なんでもH社のY記者には「早くに(阪神)開幕のマイル戦に使うと書いておいてくれ。強いのが避けてくれるかもしれん」と口にしたそうだが、このあたりの駆け引きもなかなか面白い。同じノーザンファームの生産馬の場合は“使い分け”するケースも少なくない一方で、思わぬ形で有力馬が激突することも少なからずあるからだ。
いわゆる「伝説の新馬戦」として知られる2008年10月26日の京都芝外1800メートル新馬戦はその典型例。ここにはアンライバルド(翌年の皐月賞馬)、リーチザクラウン(翌年のダービー2着馬)といった有力馬が早々に出走を決めていたが、「最初から“相手が強い”と、避けてどうする」と強気にエントリーを決めたのがブエナビスタを管理していた松田博元調教師だった。吉田勝己氏からは「ウチの走りそうなのが出るよ」と暗に回避を促すような申し出もあったそうだが、それを断っての出走は結果、3着に敗れた。
仮にブエナビスタが現実的な選択をしていれば、また違う歴史があったのかもしれない。ただ、この強気の参戦が“牡馬相手にも逃げない”ブエナビスタ像を植えつけたし、何よりレース自体が“伝説”として歴史に名を残すことになったのだから、個人的にはこれ以上の選択肢はなかったように思う。
スターリーステージをめぐっては、どんな駆け引きが行われ、どんなメンバーが顔を揃えることになるのか。今から楽しみでならない。
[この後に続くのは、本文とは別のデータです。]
-- ==== Sys2Proof/Laws/State.lean ====
section
/-!
SUPPORT. What each named update of the state leaves in each field: the new value in its own, the old one in every other.
-/

namespace Sys2Proof.Machine

variable (s : State)

/-! emit -/

@[simp] theorem emit_pending (o : Out) : (emit s o).pending = s.pending := rfl
@[simp] theorem emit_out (o : Out) : (emit s o).out = s.out ++ [o] := rfl
@[simp] theorem emit_nfree (o : Out) : (emit s o).nfree = s.nfree := rfl
@[simp] theorem emit_power (o : Out) : (emit s o).power = s.power := rfl
@[simp] theorem emit_boot (o : Out) : (emit s o).boot = s.boot := rfl
@[simp] theorem emit_cfgFlash (o : Out) : (emit s o).cfgFlash = s.cfgFlash := rfl
@[simp] theorem emit_topo (o : Out) : (emit s o).topo = s.topo := rfl
@[simp] theorem emit_quads (o : Out) : (emit s o).quads = s.quads := rfl
@[simp] theorem emit_tiles (o : Out) : (emit s o).tiles = s.tiles := rfl
@[simp] theorem emit_stks (o : Out) : (emit s o).stks = s.stks := rfl
@[simp] theorem emit_stackSel (o : Out) : (emit s o).stackSel = s.stackSel := rfl
@[simp] theorem emit_nbuSel (o : Out) : (emit s o).nbuSel = s.nbuSel := rfl
@[simp] theorem emit_mem (o : Out) : (emit s o).mem = s.mem := rfl
@[simp] theorem emit_poison (o : Out) : (emit s o).poison = s.poison := rfl
@[simp] theorem emit_sram (o : Out) : (emit s o).sram = s.sram := rfl
@[simp] theorem emit_hostMem (o : Out) : (emit s o).hostMem = s.hostMem := rfl
@[simp] theorem emit_pens (o : Out) : (emit s o).pens = s.pens := rfl
@[simp] theorem emit_penSel (o : Out) : (emit s o).penSel = s.penSel := rfl
@[simp] theorem emit_bselClass (o : Out) : (emit s o).bselClass = s.bselClass := rfl
@[simp] theorem emit_bselRes (o : Out) : (emit s o).bselRes = s.bselRes := rfl
@[simp] theorem emit_vsel (o : Out) : (emit s o).vsel = s.vsel := rfl
@[simp] theorem emit_vecs (o : Out) : (emit s o).vecs = s.vecs := rfl
@[simp] theorem emit_port (o : Out) : (emit s o).port = s.port := rfl
@[simp] theorem emit_drover (o : Out) : (emit s o).drover = s.drover := rfl
@[simp] theorem emit_migs (o : Out) : (emit s o).migs = s.migs := rfl
@[simp] theorem emit_coh (o : Out) : (emit s o).coh = s.coh := rfl
@[simp] theorem emit_ftl (o : Out) : (emit s o).ftl = s.ftl := rfl
@[simp] theorem emit_dma (o : Out) : (emit s o).dma = s.dma := rfl
@[simp] theorem emit_flue (o : Out) : (emit s o).flue = s.flue := rfl
@[simp] theorem emit_health (o : Out) : (emit s o).health = s.health := rfl
@[simp] theorem emit_trace (o : Out) : (emit s o).trace = s.trace := rfl

/-! updPen -/

@[simp] theorem updPen_pending (p : Nat) (f : Pen → Pen) : (updPen s p f).pending = s.pending := rfl
@[simp] theorem updPen_out (p : Nat) (f : Pen → Pen) : (updPen s p f).out = s.out := rfl
@[simp] theorem updPen_nfree (p : Nat) (f : Pen → Pen) : (updPen s p f).nfree = s.nfree := rfl
@[simp] theorem updPen_power (p : Nat) (f : Pen → Pen) : (updPen s p f).power = s.power := rfl
@[simp] theorem updPen_boot (p : Nat) (f : Pen → Pen) : (updPen s p f).boot = s.boot := rfl
@[simp] theorem updPen_cfgFlash (p : Nat) (f : Pen → Pen) : (updPen s p f).cfgFlash = s.cfgFlash := rfl
@[simp] theorem updPen_topo (p : Nat) (f : Pen → Pen) : (updPen s p f).topo = s.topo := rfl
@[simp] theorem updPen_quads (p : Nat) (f : Pen → Pen) : (updPen s p f).quads = s.quads := rfl
@[simp] theorem updPen_tiles (p : Nat) (f : Pen → Pen) : (updPen s p f).tiles = s.tiles := rfl
@[simp] theorem updPen_stks (p : Nat) (f : Pen → Pen) : (updPen s p f).stks = s.stks := rfl
@[simp] theorem updPen_stackSel (p : Nat) (f : Pen → Pen) : (updPen s p f).stackSel = s.stackSel := rfl
@[simp] theorem updPen_nbuSel (p : Nat) (f : Pen → Pen) : (updPen s p f).nbuSel = s.nbuSel := rfl
@[simp] theorem updPen_mem (p : Nat) (f : Pen → Pen) : (updPen s p f).mem = s.mem := rfl
@[simp] theorem updPen_poison (p : Nat) (f : Pen → Pen) : (updPen s p f).poison = s.poison := rfl
@[simp] theorem updPen_sram (p : Nat) (f : Pen → Pen) : (updPen s p f).sram = s.sram := rfl
@[simp] theorem updPen_hostMem (p : Nat) (f : Pen → Pen) : (updPen s p f).hostMem = s.hostMem := rfl
@[simp] theorem updPen_pens (p : Nat) (f : Pen → Pen) : (updPen s p f).pens = tupd s.pens p f := rfl
@[simp] theorem updPen_penSel (p : Nat) (f : Pen → Pen) : (updPen s p f).penSel = s.penSel := rfl
@[simp] theorem updPen_bselClass (p : Nat) (f : Pen → Pen) : (updPen s p f).bselClass = s.bselClass := rfl
@[simp] theorem updPen_bselRes (p : Nat) (f : Pen → Pen) : (updPen s p f).bselRes = s.bselRes := rfl
@[simp] theorem updPen_vsel (p : Nat) (f : Pen → Pen) : (updPen s p f).vsel = s.vsel := rfl
@[simp] theorem updPen_vecs (p : Nat) (f : Pen → Pen) : (updPen s p f).vecs = s.vecs := rfl
@[simp] theorem updPen_port (p : Nat) (f : Pen → Pen) : (updPen s p f).port = s.port := rfl
@[simp] theorem updPen_drover (p : Nat) (f : Pen → Pen) : (updPen s p f).drover = s.drover := rfl
@[simp] theorem updPen_migs (p : Nat) (f : Pen → Pen) : (updPen s p f).migs = s.migs := rfl
@[simp] theorem updPen_coh (p : Nat) (f : Pen → Pen) : (updPen s p f).coh = s.coh := rfl
@[simp] theorem updPen_ftl (p : Nat) (f : Pen → Pen) : (updPen s p f).ftl = s.ftl := rfl
@[simp] theorem updPen_dma (p : Nat) (f : Pen → Pen) : (updPen s p f).dma = s.dma := rfl
@[simp] theorem updPen_flue (p : Nat) (f : Pen → Pen) : (updPen s p f).flue = s.flue := rfl
@[simp] theorem updPen_health (p : Nat) (f : Pen → Pen) : (updPen s p f).health = s.health := rfl
@[simp] theorem updPen_trace (p : Nat) (f : Pen → Pen) : (updPen s p f).trace = s.trace := rfl

/-! updQuad -/

@[simp] theorem updQuad_pending (q : Nat) (f : Quad → Quad) : (updQuad s q f).pending = s.pending := rfl
@[simp] theorem updQuad_out (q : Nat) (f : Quad → Quad) : (updQuad s q f).out = s.out := rfl
@[simp] theorem updQuad_nfree (q : Nat) (f : Quad → Quad) : (updQuad s q f).nfree = s.nfree := rfl
@[simp] theorem updQuad_power (q : Nat) (f : Quad → Quad) : (updQuad s q f).power = s.power := rfl
@[simp] theorem updQuad_boot (q : Nat) (f : Quad → Quad) : (updQuad s q f).boot = s.boot := rfl
@[simp] theorem updQuad_cfgFlash (q : Nat) (f : Quad → Quad) : (updQuad s q f).cfgFlash = s.cfgFlash := rfl
@[simp] theorem updQuad_topo (q : Nat) (f : Quad → Quad) : (updQuad s q f).topo = s.topo := rfl
@[simp] theorem updQuad_quads (q : Nat) (f : Quad → Quad) : (updQuad s q f).quads = tmod s.quads q f := rfl
@[simp] theorem updQuad_tiles (q : Nat) (f : Quad → Quad) : (updQuad s q f).tiles = s.tiles := rfl
@[simp] theorem updQuad_stks (q : Nat) (f : Quad → Quad) : (updQuad s q f).stks = s.stks := rfl
@[simp] theorem updQuad_stackSel (q : Nat) (f : Quad → Quad) : (updQuad s q f).stackSel = s.stackSel := rfl
@[simp] theorem updQuad_nbuSel (q : Nat) (f : Quad → Quad) : (updQuad s q f).nbuSel = s.nbuSel := rfl
@[simp] theorem updQuad_mem (q : Nat) (f : Quad → Quad) : (updQuad s q f).mem = s.mem := rfl
@[simp] theorem updQuad_poison (q : Nat) (f : Quad → Quad) : (updQuad s q f).poison = s.poison := rfl
@[simp] theorem updQuad_sram (q : Nat) (f : Quad → Quad) : (updQuad s q f).sram = s.sram := rfl
@[simp] theorem updQuad_hostMem (q : Nat) (f : Quad → Quad) : (updQuad s q f).hostMem = s.hostMem := rfl
@[simp] theorem updQuad_pens (q : Nat) (f : Quad → Quad) : (updQuad s q f).pens = s.pens := rfl
@[simp] theorem updQuad_penSel (q : Nat) (f : Quad → Quad) : (updQuad s q f).penSel = s.penSel := rfl
@[simp] theorem updQuad_bselClass (q : Nat) (f : Quad → Quad) : (updQuad s q f).bselClass = s.bselClass := rfl
@[simp] theorem updQuad_bselRes (q : Nat) (f : Quad → Quad) : (updQuad s q f).bselRes = s.bselRes := rfl
@[simp] theorem updQuad_vsel (q : Nat) (f : Quad → Quad) : (updQuad s q f).vsel = s.vsel := rfl
@[simp] theorem updQuad_vecs (q : Nat) (f : Quad → Quad) : (updQuad s q f).vecs = s.vecs := rfl
@[simp] theorem updQuad_port (q : Nat) (f : Quad → Quad) : (updQuad s q f).port = s.port := rfl
@[simp] theorem updQuad_drover (q : Nat) (f : Quad → Quad) : (updQuad s q f).drover = s.drover := rfl
@[simp] theorem updQuad_migs (q : Nat) (f : Quad → Quad) : (updQuad s q f).migs = s.migs := rfl
@[simp] theorem updQuad_coh (q : Nat) (f : Quad → Quad) : (updQuad s q f).coh = s.coh := rfl
@[simp] theorem updQuad_ftl (q : Nat) (f : Quad → Quad) : (updQuad s q f).ftl = s.ftl := rfl
@[simp] theorem updQuad_dma (q : Nat) (f : Quad → Quad) : (updQuad s q f).dma = s.dma := rfl
@[simp] theorem updQuad_flue (q : Nat) (f : Quad → Quad) : (updQuad s q f).flue = s.flue := rfl
@[simp] theorem updQuad_health (q : Nat) (f : Quad → Quad) : (updQuad s q f).health = s.health := rfl
@[simp] theorem updQuad_trace (q : Nat) (f : Quad → Quad) : (updQuad s q f).trace = s.trace := rfl

/-! updTile -/

@[simp] theorem updTile_pending (t : Nat) (f : Tile → Tile) : (updTile s t f).pending = s.pending := rfl
@[simp] theorem updTile_out (t : Nat) (f : Tile → Tile) : (updTile s t f).out = s.out := rfl
@[simp] theorem updTile_nfree (t : Nat) (f : Tile → Tile) : (updTile s t f).nfree = s.nfree := rfl
@[simp] theorem updTile_power (t : Nat) (f : Tile → Tile) : (updTile s t f).power = s.power := rfl
@[simp] theorem updTile_boot (t : Nat) (f : Tile → Tile) : (updTile s t f).boot = s.boot := rfl
@[simp] theorem updTile_cfgFlash (t : Nat) (f : Tile → Tile) : (updTile s t f).cfgFlash = s.cfgFlash := rfl
@[simp] theorem updTile_topo (t : Nat) (f : Tile → Tile) : (updTile s t f).topo = s.topo := rfl
@[simp] theorem updTile_quads (t : Nat) (f : Tile → Tile) : (updTile s t f).quads = s.quads := rfl
@[simp] theorem updTile_tiles (t : Nat) (f : Tile → Tile) : (updTile s t f).tiles = tmod s.tiles t f := rfl
@[simp] theorem updTile_stks (t : Nat) (f : Tile → Tile) : (updTile s t f).stks = s.stks := rfl
@[simp] theorem updTile_stackSel (t : Nat) (f : Tile → Tile) : (updTile s t f).stackSel = s.stackSel := rfl
@[simp] theorem updTile_nbuSel (t : Nat) (f : Tile → Tile) : (updTile s t f).nbuSel = s.nbuSel := rfl
@[simp] theorem updTile_mem (t : Nat) (f : Tile → Tile) : (updTile s t f).mem = s.mem := rfl
@[simp] theorem updTile_poison (t : Nat) (f : Tile → Tile) : (updTile s t f).poison = s.poison := rfl
@[simp] theorem updTile_sram (t : Nat) (f : Tile → Tile) : (updTile s t f).sram = s.sram := rfl
@[simp] theorem updTile_hostMem (t : Nat) (f : Tile → Tile) : (updTile s t f).hostMem = s.hostMem := rfl
@[simp] theorem updTile_pens (t : Nat) (f : Tile → Tile) : (updTile s t f).pens = s.pens := rfl
@[simp] theorem updTile_penSel (t : Nat) (f : Tile → Tile) : (updTile s t f).penSel = s.penSel := rfl
@[simp] theorem updTile_bselClass (t : Nat) (f : Tile → Tile) : (updTile s t f).bselClass = s.bselClass := rfl
@[simp] theorem updTile_bselRes (t : Nat) (f : Tile → Tile) : (updTile s t f).bselRes = s.bselRes := rfl
@[simp] theorem updTile_vsel (t : Nat) (f : Tile → Tile) : (updTile s t f).vsel = s.vsel := rfl
@[simp] theorem updTile_vecs (t : Nat) (f : Tile → Tile) : (updTile s t f).vecs = s.vecs := rfl
@[simp] theorem updTile_port (t : Nat) (f : Tile → Tile) : (updTile s t f).port = s.port := rfl
@[simp] theorem updTile_drover (t : Nat) (f : Tile → Tile) : (updTile s t f).drover = s.drover := rfl
@[simp] theorem updTile_migs (t : Nat) (f : Tile → Tile) : (updTile s t f).migs = s.migs := rfl
@[simp] theorem updTile_coh (t : Nat) (f : Tile → Tile) : (updTile s t f).coh = s.coh := rfl
@[simp] theorem updTile_ftl (t : Nat) (f : Tile → Tile) : (updTile s t f).ftl = s.ftl := rfl
@[simp] theorem updTile_dma (t : Nat) (f : Tile → Tile) : (updTile s t f).dma = s.dma := rfl
@[simp] theorem updTile_flue (t : Nat) (f : Tile → Tile) : (updTile s t f).flue = s.flue := rfl
@[simp] theorem updTile_health (t : Nat) (f : Tile → Tile) : (updTile s t f).health = s.health := rfl
@[simp] theorem updTile_trace (t : Nat) (f : Tile → Tile) : (updTile s t f).trace = s.trace := rfl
今回は話が少々先に飛び過ぎたが、もちろん今週も見逃せない新馬戦がある。土曜(12日)新潟芝外1800メートルには名牝ウオッカの4番子タニノフランケル(牡=父Frankel・角居)が登場予定。先週のウッドでは5ハロン68.0-11.8秒と軽快に脚を伸ばした。「この血統で今までで一番いいと思う。またがってもいいし、見た目もいい。切れるというよりはスピードで押し切るようなタイプかな。初戦から勝ち負けになるのでは」とは岸本助手だ。
タニノフランケルも早くからこのレースへの参戦を表明していたが、迎え撃つ関東馬にも強敵が名を連ねそうな情勢。果たして後年に“伝説”と称されるレースとなるのか? 真夏の熱い一戦も見逃せない。